Asosiasi Internasional untuk Bisnis dan Masyarakat 

Layanan dan informasi tambahan untuk Bisnis & Masyarakat dapat ditemukan di : 

Peringatan Email: http://bas.sagepub.com/cgi/alerts 

Langganan: http://bas.sagepub.com/subscriptions 

Cetak Ulang: http://www.sagepub.com/journalsReprints.nav 

Izin: http: / /www.sagepub.com/journalsPermissions.nav 

Kutipan: http://bas.sagepub.com/content/44/1/74.refs.html
Diunduh dari bas.sagepub.com oleh octy feniza pada tanggal 15 Oktober 2010 

Tata Kelola Perusahaan ,Nilai


Manajemen, dan Standar:
Perspektif Eropa

JOSEF WIELAND 
University of Applied Sciences 

Artikel ini mengedepankan argumen bahwa Penerapan kode tata kelola perusahaan tidak dapat diwujudkan
hanya dengan program kepatuhan. Relevansinya dalam bisnis sehari-hari ditentukan oleh nilai-nilai moral
budaya perusahaan. Dalam konteks ini, tata kelola diartikan sebagai sumber daya dan kemampuan
perusahaan 
, termasuk sumber daya moral, untuk bertanggung jawab kepada semua pemegang sahamnya. Sebuah diskusi
kritis tentang teori keagenan, teori biaya transaksi, dan atau teori organisasi menunjukkan bahwa pendekatan
seperti itu hanya mungkin jika perusahaan tidak dianggap sebagai mesin yang memaksimalkan kepentingan
pemegang saham tetapi sebagai bentuk ekonomi kerjasama dari sumber internal dan eksternal dan pemangku
kepentingan. Sebuah studi empiris pada 22 kode tata kelola perusahaan Eropa menunjukkan bahwa sebagian
besar kode Eropa berorientasi pada pemangku kepentingan dan perusahaan.
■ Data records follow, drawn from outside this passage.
-- ==== Sys2Proof/Machine/Load16.lean ====
section
/-! DEFINITION. 16-bit loads, the stack and the exchanges (41_load16_exchange.md rules R230 to R248). -/

namespace Sys2Proof.Machine

/-- A 16-bit register takes an immediate (41_load16_exchange.md rules R230, R231). -/
def State.load16Imm (s : State) (k : Reg16) (nn : Word) : State := (s.set16 k nn).tick 10

/-- A 16-bit register takes the word at `nn`, WZ takes `nn + 1`, in `t` T-states
(41_load16_exchange.md rules R232, R233, R236). -/
def State.load16Mem (s : State) (k : Reg16) (nn : Word) (t : Nat) : State :=
  let v := s.readMem16 nn
  ((v.2.set16 k v.1).setWz (nn + 1)).tick t

/-- The word at `nn` takes a 16-bit register, WZ takes `nn + 1`, in `t` T-states
(41_load16_exchange.md rules R234, R235, R237). -/
def State.store16 (s : State) (k : Reg16) (nn : Word) (t : Nat) : State :=
  ((s.writeMem16 nn (s.get16 k)).setWz (nn + 1)).tick t

/-- SP takes HL, IX or IY (41_load16_exchange.md rules R238, R239). -/
def State.loadSp (s : State) (k : Reg16) : State := (s.set16 .sp (s.get16 k)).tick 6

/-- PUSH (41_load16_exchange.md rules R240, R241). -/
def State.pushReg (s : State) (k : Reg16) : State := (s.push16 (s.get16 k)).tick 11

/-- POP (41_load16_exchange.md rules R242, R243). -/
def State.popReg (s : State) (k : Reg16) : State :=
  let v := s.pop16
  (v.2.set16 k v.1).tick 10

/-- EX DE,HL (41_load16_exchange.md rule R244). -/
def State.exDeHl (s : State) : State := ((s.set16 .de s.hl).set16 .hl s.de).tick 4

/-- EX AF,AF′ (41_load16_exchange.md rule R245). -/
def State.exAf (s : State) : State :=
  ({ s with
      main := { s.main with a := s.shadow.a, f := s.shadow.f }
      shadow := { s.shadow with a := s.main.a, f := s.main.f } } : State).tick 4

/-- EXX (41_load16_exchange.md rule R246). -/
def State.exx (s : State) : State :=
  ({ s with
      main := { s.shadow with a := s.main.a, f := s.main.f }
      shadow := { s.main with a := s.shadow.a, f := s.shadow.f } } : State).tick 4

/-- EX (SP),HL and its index forms: (SP), (SP+1) are read, then (SP+1), (SP) are written
(41_load16_exchange.md rules R247, R248). -/
def State.exSp (s : State) (k : Reg16) : State :=
  let lo := s.readMem s.sp
  let hi := lo.2.readMem (s.sp + 1)
  let s1 := hi.2.writeMem (s.sp + 1) (hiByte (s.get16 k))
  let s2 := s1.writeMem s.sp (loByte (s.get16 k))
  ((s2.set16 k (pair hi.1 lo.1)).setWz (pair hi.1 lo.1)).tick 19

/-! ### One meaning per instruction -/

/-- LD BC,nn (41_load16_exchange.md rule R230). -/
def exec_ld_BC_nn (nn : Word) (s : State) : Outcome := .next (s.load16Imm .bc nn)

/-- EX AF,AF' (41_load16_exchange.md rule R245). -/
def exec_ex_AF_AF (s : State) : Outcome := .next (s.exAf)

/-- LD DE,nn (41_load16_exchange.md rule R230). -/
def exec_ld_DE_nn (nn : Word) (s : State) : Outcome := .next (s.load16Imm .de nn)

/-- LD HL,nn (41_load16_exchange.md rule R230). -/
def exec_ld_HL_nn (nn : Word) (s : State) : Outcome := .next (s.load16Imm .hl nn)

/-- LD (nn),HL (41_load16_exchange.md rule R234). -/
def exec_ld_atNn_HL (nn : Word) (s : State) : Outcome := .next (s.store16 .hl nn 16)

/-- LD HL,(nn) (41_load16_exchange.md rule R232). -/
def exec_ld_HL_atNn (nn : Word) (s : State) : Outcome := .next (s.load16Mem .hl nn 16)

/-- LD SP,nn (41_load16_exchange.md rule R230). -/
def exec_ld_SP_nn (nn : Word) (s : State) : Outcome := .next (s.load16Imm .sp nn)

/-- POP BC (41_load16_exchange.md rule R242). -/
def exec_pop_BC (s : State) : Outcome := .next (s.popReg .bc)

/-- PUSH BC (41_load16_exchange.md rule R240). -/
def exec_push_BC (s : State) : Outcome := .next (s.pushReg .bc)

/-- POP DE (41_load16_exchange.md rule R242). -/
def exec_pop_DE (s : State) : Outcome := .next (s.popReg .de)

/-- PUSH DE (41_load16_exchange.md rule R240). -/
def exec_push_DE (s : State) : Outcome := .next (s.pushReg .de)

/-- EXX (41_load16_exchange.md rule R246). -/
def exec_exx (s : State) : Outcome := .next (s.exx)

/-- POP HL (41_load16_exchange.md rule R242). -/
def exec_pop_HL (s : State) : Outcome := .next (s.popReg .hl)

/-- EX (SP),HL (41_load16_exchange.md rule R247). -/
def exec_ex_atSP_HL (s : State) : Outcome := .next (s.exSp .hl)

/-- PUSH HL (41_load16_exchange.md rule R240). -/
def exec_push_HL (s : State) : Outcome := .next (s.pushReg .hl)

/-- EX DE,HL (41_load16_exchange.md rule R244). -/
def exec_ex_DE_HL (s : State) : Outcome := .next (s.exDeHl)

/-- POP AF (41_load16_exchange.md rule R242). -/
def exec_pop_AF (s : State) : Outcome := .next (s.popReg .af)

/-- PUSH AF (41_load16_exchange.md rule R240). -/
def exec_push_AF (s : State) : Outcome := .next (s.pushReg .af)

/-- LD SP,HL (41_load16_exchange.md rule R238). -/
def exec_ld_SP_HL (s : State) : Outcome := .next (s.loadSp .hl)

/-- LD (nn),BC (41_load16_exchange.md rule R237). -/
def exec_ld_atNn_BC (nn : Word) (s : State) : Outcome := .next (s.store16 .bc nn 20)

/-- LD BC,(nn) (41_load16_exchange.md rule R236). -/
def exec_ld_BC_atNn (nn : Word) (s : State) : Outcome := .next (s.load16Mem .bc nn 20)

/-- LD (nn),DE (41_load16_exchange.md rule R237). -/
def exec_ld_atNn_DE (nn : Word) (s : State) : Outcome := .next (s.store16 .de nn 20)

/-- LD DE,(nn) (41_load16_exchange.md rule R236). -/
def exec_ld_DE_atNn (nn : Word) (s : State) : Outcome := .next (s.load16Mem .de nn 20)

/-- LD (nn),HL, ED form (41_load16_exchange.md rule R237). -/
def exec_ld_atNn_HL_ed (nn : Word) (s : State) : Outcome := .next (s.store16 .hl nn 20)

/-- LD HL,(nn), ED form (41_load16_exchange.md rule R236). -/
def exec_ld_HL_atNn_ed (nn : Word) (s : State) : Outcome := .next (s.load16Mem .hl nn 20)

/-- LD (nn),SP (41_load16_exchange.md rule R237). -/
def exec_ld_atNn_SP (nn : Word) (s : State) : Outcome := .next (s.store16 .sp nn 20)

/-- LD SP,(nn) (41_load16_exchange.md rule R236). -/
def exec_ld_SP_atNn (nn : Word) (s : State) : Outcome := .next (s.load16Mem .sp nn 20)

/-- LD IX,nn (41_load16_exchange.md rule R231). -/
def exec_ld_IX_nn (nn : Word) (s : State) : Outcome := .next (s.load16Imm .ix nn)

/-- LD (nn),IX (41_load16_exchange.md rule R235). -/
def exec_ld_atNn_IX (nn : Word) (s : State) : Outcome := .next (s.store16 .ix nn 16)

/-- LD IX,(nn) (41_load16_exchange.md rule R233). -/
def exec_ld_IX_atNn (nn : Word) (s : State) : Outcome := .next (s.load16Mem .ix nn 16)

/-- POP IX (41_load16_exchange.md rule R243). -/
def exec_pop_IX (s : State) : Outcome := .next (s.popReg .ix)

/-- EX (SP),IX (41_load16_exchange.md rule R248). -/
def exec_ex_atSP_IX (s : State) : Outcome := .next (s.exSp .ix)

/-- PUSH IX (41_load16_exchange.md rule R241). -/
def exec_push_IX (s : State) : Outcome := .next (s.pushReg .ix)

/-- LD SP,IX (41_load16_exchange.md rule R239). -/
def exec_ld_SP_IX (s : State) : Outcome := .next (s.loadSp .ix)

/-- LD IY,nn (41_load16_exchange.md rule R231). -/
def exec_ld_IY_nn (nn : Word) (s : State) : Outcome := .next (s.load16Imm .iy nn)

/-- LD (nn),IY (41_load16_exchange.md rule R235). -/
def exec_ld_atNn_IY (nn : Word) (s : State) : Outcome := .next (s.store16 .iy nn 16)

/-- LD IY,(nn) (41_load16_exchange.md rule R233). -/
def exec_ld_IY_atNn (nn : Word) (s : State) : Outcome := .next (s.load16Mem .iy nn 16)

/-- POP IY (41_load16_exchange.md rule R243). -/
def exec_pop_IY (s : State) : Outcome := .next (s.popReg .iy)

/-- EX (SP),IY (41_load16_exchange.md rule R248). -/
def exec_ex_atSP_IY (s : State) : Outcome := .next (s.exSp .iy)

/-- PUSH IY (41_load16_exchange.md rule R241). -/
def exec_push_IY (s : State) : Outcome := .next (s.pushReg .iy)

/-- LD SP,IY (41_load16_exchange.md rule R239). -/
def exec_ld_SP_IY (s : State) : Outcome := .next (s.loadSp .iy)

end Sys2Proof.Machine
end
Pembahasan data empiris
mengungkapkan enam prinsip dasar yang menentukan semua kode tata kelola perusahaan Eropa: hak
pemegang saham, transparansi, hak suara, regulasi remunerasi, desain struktur organisasi, dan tanggung
jawab sosial perusahaan. 

Kata kunci: tata kelola perusahaan; pemangku kepentingan; sumber daya moral; kerjasama 
TATA KELOLA PERUSAHAAN DAN ETIKA BISNIS

Selama beberapa tahun ini, pertanyaan tentang bagaimana menerapkan dan mengoperasionalkan
nilai-nilai moral, keyakinan, dan niat dalam perusahaan telah mendapat perhatian yang semakin
meningkat dalam literatur etika bisnis dan perusahaan. Masalah utama adalah untuk
mengembangkan sistem manajemen yang mampu mengintegrasikan dimensi moral dari transaksi
ekonomi dan pertanyaan nilai ke dalam strategi, kebijakan, dan prosedur perusahaan.
Tantangan sistem manajemen tersebut akan mencapai ini dalam cara berkelanjutan, dan untuk
membawa dimensi moral dan pertanyaan nilai ke tingkat keputusan khas yang diambil dalam bisnis
sehari-hari. Di Jerman, diskusi ini berkembang di bawah label manajemen nilai, menekankan
hubungan antara penciptaan nilai dan nilai moral. Ini sejalan dengan berbagai upaya di tingkat
Eropa untuk mengamankan kredibilitas dan verifikasi sistem manajemen nilai, serta dokumentasi
dan struktur pelaporannya, dengan memberlakukan standar atau pedoman dan proses jaminan untuk
mengevaluasinya.
1
Di Jerman, standar utamanya adalah ValuesManagementSystem ZfW yang dikembangkan oleh Zentrum
für Wirtschaftsethik (Pusat Etika Bisnis).2Ini telah dikembangkan berdasarkan pengalaman praktis
selama satu dekade dan kerja sama dengan perusahaan Jerman terkemuka, mulai dari usaha kecil
dan menengah (UKM) hingga perusahaan multinasional. Standar Jerman bertujuan untuk
pengelolaan yang berkelanjutan dengan mengintegrasikan dimensi ekonomi, moral, hukum, dan
politiknya. Struktur pemerintahan yang menerapkan pendekatan semacam itu bersifat komprehensif
dan integratif dan merupakan bagian dari strategi perusahaan (Wieland, 2003). Belum ada
konsensus yang dicapai mengenai pertanyaan siapa yang harus memverifikasi atau menegakkan
program semacam itu — perusahaan itu sendiri, organisasi non-pemerintah (LSM), atau peraturan
negara. Penegakan diri dan penegakan pihak ketiga dengan demikian tampak sebagai dua alternatif
yang berlawanan.

Saya ingin mengusulkan perspektif yang berbeda tentang masalah ini: Bisa dibayangkan bahwa
penegakan pihak ketiga bisa menjadi ekspresi dari pemerintahan sendiri. Penegakan pihak ketiga
dapat didasarkan pada keputusan sukarela dari pihak perusahaan (Wieland, 2003). 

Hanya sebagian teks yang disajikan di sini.